CNN IMDB Keras RNN Sentiment Analysis python word embedding

ML/DL

목록 보기

1/3

1. Mainly Use

Word Embedding (Embedding Layer)
Tensorflow
RNN(LSTM)
CNN

2. Base Info

텍스트 감성분석 접근법은 아래와 같이 2가지가 존재함
1. 기계학습 기반
2. 감성사전 기반

사전 기반의 감성분석은 기계학습 기반 대비 2가지 단점이 존재함

분석 대상에 따라 단어의 감성 점수가 달라질 수 있다는 가능성에 대응하기 어려움

단순 긍부정을 넘어서 긍부정의 원인이 되는 대상 속성 기반의 감성 분석이 어려움

단어의 특성을 저차원 벡터값으로 표현하는 워드 임베딩(word embedding) 방법을 이용하여 머신러닝 기반 감성분석의 정확도를 높일 수 있음

Word Embedding : 단어의 의미가 유사할 경우 가까운 벡터 공간에 존재함

3. Word to Index & Index to Word

IMDB 리뷰 감성분석을 위해 텍스트를 벡터로 변환해야 함
텍스트는 기호일 뿐, 텍스트가 내포하는 의미를 텍스트의 기호가 내포하고있지는 않음
그렇기 때문에 단어와 벡터의 matching이 필수적임
벡터는 딥러닝을 통해서 만들 수 있음
텍스트의 벡터화를 진행하기 전에, 텍스트의 인덱스를 사용하여 텍스트를 숫자로 변환하고자 함

sentences = ['i love pizza', 'i like chichen', 'now i want bread']

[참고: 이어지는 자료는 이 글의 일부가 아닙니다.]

-- ==== Sys2Proof/Machine/Held.lean ====
section
/-! DEFINITION. Held operands: LOADH, prologues and held writes (R132, R141, R142, R149 to R154, R177 to R181). -/

namespace Sys2Proof.Machine

open Sys2Proof

/-! ### What is still to be written (R137) -/

/-- Key of an array's state, of a held bank, of an accumulator lane. -/
def arrKey (c : ACoreId) (a : Nat) : Nat := c.num * 4 + a
def bankKey (c : ACoreId) (a : Nat) (bank : Bool) : Nat := arrKey c a * 2 + b2n bank
def laneKey (c : ACoreId) (a l : Nat) : Nat := arrKey c a * 4 + l
/-- Half bytes of an element a STREAM drains. -/
def State.outNibs (s : State) (c : ACoreId) (bank : Bool) (f : StreamF) : Nat :=
  if f.epi.val = 0 then laneBits f.fmt.val / 4 else (ofmtElem (bits (s.descAt c bank f.epi.val) 2 4)).nibs
/-- Bytes of the element area of a STREAM's output (R135, R152). -/
def State.outArea (s : State) (c : ACoreId) (bank : Bool) (f : StreamF) (named : Nat) : Nat :=
  areaBytes ((s.geo c).rows * named) (f.nm1.val + 1) (s.geo c).w (s.outNibs c bank f)
/-- What a tile's drain is still to write, as byte ranges of core memory: its rows, block by block, and under an MX format its scale codes and tags
(R135, R152, R176). -/
def State.tileRanges (s : State) (c : ACoreId) (d : DrainTile) : List (Nat × Nat) :=
  let w := (s.geo c).w
  let nibs := s.outNibs c d.bank d.f
  let m := d.rows * d.named
  let base := 64 * d.f.daddr.val
  let col := d.chunk * d.cols
  let n := Nat.min d.cols (d.f.nm1.val + 1 - col)
  let nc := ceilDiv (d.f.nm1.val + 1) 32 * 32
  let sc := base + s.outArea c d.bank d.f d.named
  let tg := sc + ceilDiv (8 * d.named * (nc / 4)) 64 * 64
  (List.range d.rows).flatMap (fun i => (List.range (ceilDiv n w)).map (fun b =>
    (base + ((col / w + b) * (m * w) + (d.pos * d.rows + i) * w) * nibs / 2, w * nibs / 2))) ++
  (if d.f.epi.val ≠ 0 ∧ ofmtMx (bits (s.descAt c d.bank d.f.epi.val) 2 4) then
    [(sc + 8 * (d.pos * (nc / 4) + col / 4), 2 * n), (tg + (d.pos * nc + col) / 2, ceilDiv n 2)] else [])
/-- The records a STREAM with STAT writes for one array (R163). -/
def State.statRange (s : State) (c : ACoreId) (bank : Bool) (f : StreamF) (pos named : Nat) : Nat × Nat :=
  (64 * f.daddr.val + s.outArea c bank f named + 128 * (pos * (s.geo c).rows), 128 * (s.geo c).rows)
/-- Two byte ranges, a start and a length each, share a 64-byte line. -/
def sameLine (a n b k : Nat) : Bool := decide (0 < n) && decide (0 < k) && decide (a / 64 ≤ (b + k - 1) / 64) && decide (b / 64 ≤ (a + n - 1) / 64)
/-- An earlier drain, record or COPY of the core is still to write a line of the range (R137). -/
def State.toWrite (s : State) (c : ACoreId) (lo len : Nat) : Bool :=
  let hit (r : Nat × Nat) : Bool := sameLine r.1 r.2 lo len
  s.herd.remote.any (fun r => r.core == c && !r.write && hit (r.addr, r.len)) ||
  (s.acore c).copies.any (fun r => decide (s.islNow c.flock.val ≤ r.2.2.1) && hit (r.1, r.2.1)) ||
  (List.range 4).any (fun a =>
    (s.arr.drains.get (arrKey c a)).any (fun d => (s.tileRanges c d).any hit || (d.f.stat && hit (s.statRange c d.bank d.f d.pos d.named))) ||
    (let u := s.arr.stats.get (arrKey c a); u.ready && hit (s.statRange c u.bank u.f u.pos u.named)))

/-! ### Sources (R132, R135, R152, R177, R178) -/

/-- The fields of a prologue descriptor (R181). -/
structure ProF where
  ifmt : Nat
  norm : Bool
  fp32 : Bool
  raddr : Nat
  sexp : Nat
  bexp : Nat
  a : ActF
  tbl : Nat
  tag0 : Nat
  iexp : Nat
  naddr : Nat
  nsets : Nat
  nstride : Nat
  eps : Nat
  zcode : Nat

/-- The activation fields shared by epilogue and prologue descriptors (R170, R181). -/
def actFields (d : Nat) : ActF :=
  let bexp : Int := bits d 28 7
  { act := bits d 35 4, leak := bits d 43 5, clo := ⟨toSigned 32 (bits d 128 32), -bexp⟩, chi := ⟨toSigned 32 (bits d 160 32), -bexp⟩ }
def proFields (d : Nat) : ProF :=
  { ifmt := bits d 2 4, norm := bits d 6 1 == 1, fp32 := bits d 7 1 == 1, raddr := bits d 8 13, sexp := bits d 21 7, bexp := bits d 28 7,
    a := actFields d, tbl := bits d 39 4, tag0 := bits d 48 4, iexp := bits d 52 6, naddr := bits d 64 13, nsets := bits d 77 3 + 1,
    nstride := bits d 80 13, eps := bits d 96 7, zcode := bits d 104 8 }

/-- Entry j of a rescale table (R169): m_j and b_j. -/
def State.rescale (s : State) (c : ACoreId) (raddr j : Nat) : Int × Int :=
  (toSigned 32 (s.coreLE c (64 * raddr + 8 * j) 4), toSigned 32 (s.coreLE c (64 * raddr + 8 * j + 4) 4))

/-- One held row's source: an element of the source, and whether it has a special encoding. -/
def State.heldSource (s : State) (c : ACoreId) (f : LoadhF) (p : ProF) (a pos m i k : Nat) : Dy × Bool :=
  if f.src then
    let slot := f.saddr.val % 64 + 16 * a + i
    let v := s.vslot c.flock.val (s.tree.readBank.get c.flock.val) slot
    (⟨if slot < 64 then (v.slots.getD (8 * (f.saddr.val / 64) + k) 0).toInt else 0, -(p.iexp : Int)⟩, false)
  else
    let e := ofmtElem p.ifmt
    let code := s.matElem c (64 * f.saddr.val) m f.klen.val (s.geo c).w e.nibs f.xp (pos * (s.geo c).rows + i) k
    if e.special code then (⟨0, 0⟩, true) else (⟨e.value code, if 5 ≤ p.ifmt then e.unit else e.unit - (p.iexp : Int)⟩, false)
/-- The vector slot of a held row of a LOADH with SRC 1 is empty. -/
def State.emptyRow (s : State) (c : ACoreId) (f : LoadhF) (a i : Nat) : Bool :=
  let slot := f.saddr.val % 64 + 16 * a + i
  f.src && (decide (64 ≤ slot) || (s.vslot c.flock.val (s.tree.readBank.get c.flock.val) slot).pkt.isNone)

/-- Statistics of a row for normalisation (R178): (C, S, r) with z = (C × x − S) × r × …; none under the flat rule. -/
def State.normOf (s : State) (c : ACoreId) (p : ProF) (row : Nat) : Option (Dy × Dy × Dy) :=
  let eps : Dy := if p.eps = 127 then ⟨0, 0⟩ else ⟨1, -(p.eps : Int)⟩
  let rec_ (n : Nat) : List Byte := s.coreBytes c (64 * p.naddr + 64 * p.nstride * n + 128 * row) 128
  if p.fp32 then
    let r := rec_ 0
    let d := (fp32Value (leAt r 56 4)).add eps
    if d.m ≤ 0 ∨ leAt r 48 4 = 0 then none else some (⟨1, 0⟩, fp32Value (leAt r 52 4), rsqrt d)
  else
    let rs := (List.range p.nsets).map rec_
    let u (r : List Byte) : Int := toSigned 8 (leAt r 60 1)
    let sm := rs.foldl (fun t r => t.add ⟨toSigned 192 (leAt r 0 24), u r⟩) (Dy.ofInt 0)
    let q := rs.foldl (fun t r => t.add ⟨toSigned 192 (leAt r 24 24), 2 * u r⟩) (Dy.ofInt 0)
    let n : Dy := ⟨((rs.map (fun r => leAt r 48 4)).sum : Nat), 0⟩
    let d := ((n.mul q).sub (sm.mul sm)).add ((n.mul n).mul eps)
    if d.m ≤ 0 ∨ n.m = 0 then none else some (n, sm, rsqrt d)

/-- A part of a held row: its element codes, MX scales and tags, saturations, and the marks of R178 and R179. -/
structure RowPart where
  elems : List Nat := []
  scales : List (Nat × Nat × Nat) := []
  sat : Nat := 0
  marked : Bool := false
  flat : Bool := false
  deriving DecidableEq, Repr, Inhabited

/-- Elements lo … hi − 1 of held row i of array a without a prologue (R132, R152). -/
def State.rawPart (s : State) (c : ACoreId) (f : LoadhF) (pos m i lo hi : Nat) : RowPart :=
  let g := s.geo c
  let fmt := f.fmt.val
  let e := fmtElem fmt
  let row := pos * g.rows + i
  let es := (List.range (hi - lo)).map (fun k => s.matElem c (64 * f.saddr.val) m f.klen.val g.w e.nibs f.xp row (lo + k))
  if fmtMx fmt then
    let blocks := f.klen.val / 32
    let groups := ceilDiv blocks 4
    let sc := 64 * f.saddr.val + areaBytes m f.klen.val g.w e.nibs
    let tg := sc + ceilDiv (8 * m * groups) 64 * 64
    let one (q : Nat) : Nat × Nat × Nat :=
      let w := s.coreLE c (sc + 8 * (row * groups + q / 4)) 8
      (bits w (8 * (q % 4)) 8, s.coreNib c (2 * tg + row * blocks + q) 1, bits w 32 4)
    { elems := es, scales := (List.range ((hi - lo) / 32)).map (fun q => one (lo / 32 + q)) }
  else { elems := es }
/-- Elements lo … hi − 1 of held row i through its prologue (R177 to R179). -/
def State.proPart (s : State) (c : ACoreId) (bank : Bool) (f : LoadhF) (a pos m i lo hi : Nat) : RowPart :=
  let p := proFields (s.descAt c bank f.pro.val)
  let e := fmtElem f.fmt.val
  let empty := s.emptyRow c f a i
  let st := if p.norm then s.normOf c p (pos * (s.geo c).rows + i) else none
  let seg (y : Dy) : Dy := (s.segTable c bank p.tbl).eval y
  let src (k : Nat) : Dy × Bool := s.heldSource c f p a pos m i k
  let z (k : Nat) : Dy :=
    if empty ∨ (src k).2 then ⟨0, 0⟩
    else
      let (mul, bk) := s.rescale c p.raddr k
      let b : Dy := ⟨bk, -(p.bexp : Int)⟩
      let x := (src k).1
      let y : Dy :=
        if p.norm then
          match st with
          | some (n, sm, r) => (((((n.mul x).sub sm).mul r).mul ⟨mul, -(p.sexp : Int)⟩)).add b
          | none => b
        else (x.mul ⟨mul, -(p.sexp : Int)⟩).add b
      activate p.a seg y
  let ks := (List.range (hi - lo)).map (lo + ·)
  let marked := !empty && ks.any (fun k => (src k).2)
  let flat := p.norm && st.isNone
  if fmtMx f.fmt.val then
    let bs := (List.range ((hi - lo) / 32)).map (fun q => (lo / 32 + q, mxBlock e p.zcode ((List.range 32).map (fun k => z (lo + 32 * q + k)))))
    let tag (q : Nat) : Nat := (p.tag0 + q) % 16
    { elems := bs.flatMap (fun b => b.2.2.1), scales := bs.map (fun b => (b.2.1, tag b.1, tag b.1)), sat := (bs.map (fun b => b.2.2.2)).sum,
      marked := marked, flat := flat }
  else
    let rs := ks.map (fun k => e.conv (z k))
    { elems := rs.map (·.1), sat := (rs.filter (·.2.2)).length, marked := marked, flat := flat }
def State.heldPart (s : State) (c : ACoreId) (p : HeldPend) (m i lo hi : Nat) : RowPart :=
  if p.f.pro.val = 0 then s.rawPart c p.f p.pos m i lo hi else s.proPart c p.dbank p.f p.a p.pos m i lo hi

/-! ### LOADH and its writes -/

/-- Add a part to a held row; a row's flat and special counts are taken once (R178, R179). -/
def State.putPart (s : State) (c : ACoreId) (a : Nat) (f : LoadhF) (i : Nat) (first : Bool) (r : RowPart) : State :=
  let fl := c.flock.val
  let b := s.arr.banks.get (bankKey c a f.bank)
  let row := b.rows.get i
  let row' : HeldRow := { elems := row.elems ++ r.elems, scales := row.scales ++ r.scales, marked := row.marked || r.marked }
  let s := { s with arr := { s.arr with banks := s.arr.banks.set (bankKey c a f.bank) { b with rows := b.rows.set i row' } } }
  let s := if r.sat = 0 then s else s.bump Reg.FLOCK.PRO_SAT fl 0 0 r.sat
  let s := if r.flat ∧ first then s.bump Reg.FLOCK.NORM_FLAT fl else s
  if r.marked ∧ ¬ row.marked then s.bump Reg.FLOCK.PRO_SPECIAL fl else s
/-- Row or slab n of a held load is written (R141, R142). -/
def State.heldStep (s : State) (c : ACoreId) (p : HeldPend) (n named : Nat) : State :=
  let g := s.geo c
  let m := g.rows * named
  let kl := p.f.klen.val
  let s1 :=
    if c.bulk then
      let lo := n * g.slab
      let hi := Nat.min kl (lo + g.slab)
      (List.range g.rows).foldl (fun t i => t.putPart c p.a p.f i (n == 0) (s.heldPart c p m i lo hi)) s
    else (s.putPart c p.a p.f n true (s.heldPart c p m n 0 kl)).bump Reg.FLOCK.HELD_STALL c.flock.val
  { s1 with arr := { s1.arr with banks := s1.arr.banks.mod (bankKey c p.a p.f.bank) (fun b => { b with written := n + 1 }) } }
/-- The held loads of a core without those of one array and bank that are complete. -/
def State.setHeld (s : State) (c : ACoreId) (held : List HeldPend) : State := s.modAcore c (fun k => { k with held := held })
/-- LOADH (R132, R137, R141, R142, R180): it issues once no drain or COPY of the core is still to write its source lines and the transposing port is
free; its writes begin once no index of an issued STREAM reads the bank any more. -/
def execLoadh (c : ACoreId) (f : LoadhF) (s : State) : Host.Outcome State Fault Refusal :=
  let s := s.land c.flock
  if ¬ s.coreIssues c (LoadhF.word f) then .next s
  else
    let g := s.geo c
    let k := s.acore c
    let now := s.islNow c.flock.val
    let named := s.named c f.amask.toNat
    let m := g.rows * named.length
    let p := proFields (s.descOf c f.pro.val)
    let nibs := if f.pro.val = 0 then (fmtElem f.fmt.val).nibs else (ofmtElem p.ifmt).nibs
    let mx := if f.pro.val = 0 ∧ fmtMx f.fmt.val then ceilDiv (8 * m * ceilDiv (f.klen.val / 32) 4) 64 * 64 + ceilDiv (m * (f.klen.val / 32)) 128 * 64 else 0
    let busy :=
      (!f.src && s.toWrite c (64 * f.saddr.val) (areaBytes m f.klen.val g.w nibs + mx)) ||
      (decide (f.pro.val ≠ 0) && p.norm && (List.range p.nsets).any (fun n => s.toWrite c (64 * p.naddr + 64 * p.nstride * n) (128 * m))) ||
      (f.xp && decide (now < k.port))
    if busy then .next (s.issueWait c)
    else
      let total := if c.bulk then ceilDiv f.klen.val g.slab else g.rows
      let mine (h : HeldPend) : Bool := named.contains h.a && h.f.bank == f.bank
      let free := (named.map (fun a => (s.arr.banks.get (bankKey c a f.bank)).readEnd)) ++ (k.held.filter mine).map (fun h => h.writeAt + (h.total - h.next))
      let at_ := free.foldl Nat.max (now + if f.pro.val ≠ 0 ∧ p.norm then 20 else 8)
      let pends := named.mapIdx (fun i a => ({ a := a, pos := i, f := f, next := 0, total := total, dbank := k.progBank, writeAt := at_ } : HeldPend))
      let old := k.held.filter (fun h => !mine h)
      let fresh (b : HeldBank) : HeldBank := { loaded := true, fmt := f.fmt.val, klen := f.klen.val, rows := [], written := 0, readEnd := b.readEnd }
      let s := named.foldl (fun t a => { t with arr := { t.arr with banks := t.arr.banks.mod (bankKey c a f.bank) fresh } }) s
      let s := if f.xp then s.modAcore c (fun k => { k with port := at_ + total }) else s
      .next ((s.issueInstr c true).setHeld c (old ++ pends))
/-- A parity failure of a core or of its arrays (R145): work void, a reload due; a second failure in an epoch withdraws the arrays and the flock. In the
wide-shallow form the core's arrays are one. -/
def State.arrayParity (s : State) (c : ACoreId) (arrays : List Nat) : State :=
  let f := c.flock.val
  let k := s.acore c
  let s := (s.setAcore c { k with faults := k.faults + 1, reload := true }).bump Reg.FLOCK.ARRAY_PARITY f
  let s := s.fault { cls := 1, scope := 4, reason := 22, action := if k.faults = 0 then 1 else 3, block := Blk.FLOCK, inst := f, unit := ACoreId.unit c, count := s.rd Reg.FLOCK.ARRAY_PARITY f }
  let s := s.voidWork c 22 2
  if k.faults = 0 then s
  else
    let bitsOut := (if k.ws then List.range (ACoreId.arrays c) else arrays).filterMap (s.arrayBit c)
    let s := bitsOut.foldl (fun t b =>
      let t := t.wr Reg.FLOCK.ARRAY_WD (setBits (t.rd Reg.FLOCK.ARRAY_WD f) b 1 1) f
      { t with flt := { t.flt with dmc := t.flt.dmc.set (3 * 65536 + f * 64 + b) .withdrawn } }) s
    s.later (.flockWd f true)
/-- HELD_WRITE (R141, R142): row or slab n, in ascending order, one a cycle. `parity`: a word of core memory that the load reads, or the row segment in
the held store, fails (R145). -/
def execHeldWrite (c : ACoreId) (a : Fin 4) (n : HeldAt) (s : State) : Host.Outcome State Fault Refusal :=
  let s := s.land c.flock
  let held := (s.acore c).held
  match held.find? (fun h => h.a == a.val && h.next == n.row.val) with
  | none => .next s
  | some p =>
    if ¬ s.flockRuns c.flock.val ∨ p.total ≤ p.next ∨ s.islNow c.flock.val < p.writeAt then .next s
    else
      let named := (s.named c p.f.amask.toNat).length
      let next := s.islNow c.flock.val + 1
      let held' := (held.map (fun h => if h = p then { h with next := h.next + 1, writeAt := next } else h)).filter (fun h => decide (h.next < h.total))
      let s := (s.heldStep c p n.row.val named).setHeld c held'
      .next (if n.parity then s.arrayParity c [a.val] else s)
/-- The slabs of a bulk load that a STREAM follows are written before their indices enter (R142). -/
def State.finishHeld (s : State) (c : ACoreId) (a : Nat) (bank : Bool) : State :=
  let held := (s.acore c).held
  let mine := held.filter (fun h => h.a == a && h.f.bank == bank)
  let s1 := mine.foldl (fun t p => (List.range (p.total - p.next)).foldl (fun t j => t.heldStep c p (p.next + j) (s.named c p.f.amask.toNat).length) t) s
  s1.setHeld c (held.filter (fun h => !(h.a == a && h.f.bank == bank)))

end Sys2Proof.Machine
end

word_list = sentences[0].split()
word_list

['i', 'love', 'pizza']

# text data로부터 사전을 만들기위해 모든 단어를 split해서 dict 자료구조로 표현 

index_to_word={}  # 빈 딕셔너리를 만들어서

# 채우는 순서는 임의로 세팅 but 순서는 중요하지 않음
# <BOS>, <PAD>, <UNK>는 관례적으로 딕셔너리 맨 앞에 넣음 

index_to_word[0]='<PAD>'  # 패딩용 단어
index_to_word[1]='<BOS>'  # 문장의 시작지점
index_to_word[2]='<UNK>'  # 사전에 없는(Unknown) 단어
index_to_word[3]='i'
index_to_word[4]='love'
index_to_word[5]='pizza'
index_to_word[6]='like'
index_to_word[7]='chicken'
index_to_word[8]='now'
index_to_word[9]='want'

print(index_to_word)

{0: '<PAD>', 1: '<BOS>', 2: '<UNK>', 3: 'i', 4: 'love', 5: 'pizza', 6: 'like', 7: 'chicken', 8: 'now', 9: 'want'}

# 텍스트 데이터를 숫자로 바꿔 보려고 하는데, 텍스트를 숫자로 바꾸려면 위의 딕셔너리가 {텍스트:인덱스} 구조여야 함

word_to_index = {word : index for index, word in index_to_word.items()}
print(word_to_index)

{'<PAD>': 0, '<BOS>': 1, '<UNK>': 2, 'i': 3, 'love': 4, 'pizza': 5, 'like': 6, 'chicken': 7, 'now': 8, 'want': 9}

# 단어를 주면 index를 반환
print(word_to_index['want'])

3-1. Word to Encoded (텍스트 to 숫자)

# 문장 1개를 활용딕셔너리와 함께 제공하면 단어 인덱스 리스트로 변환해 주는 함수
# 모든 문장은 <BOS>로 시작
def get_encoded_sentence(sentence, word_to_index):
    return [word_to_index['<BOS>']]+[word_to_index[word] if word in word_to_index else word_to_index['<UNK>'] for word in sentence.split()]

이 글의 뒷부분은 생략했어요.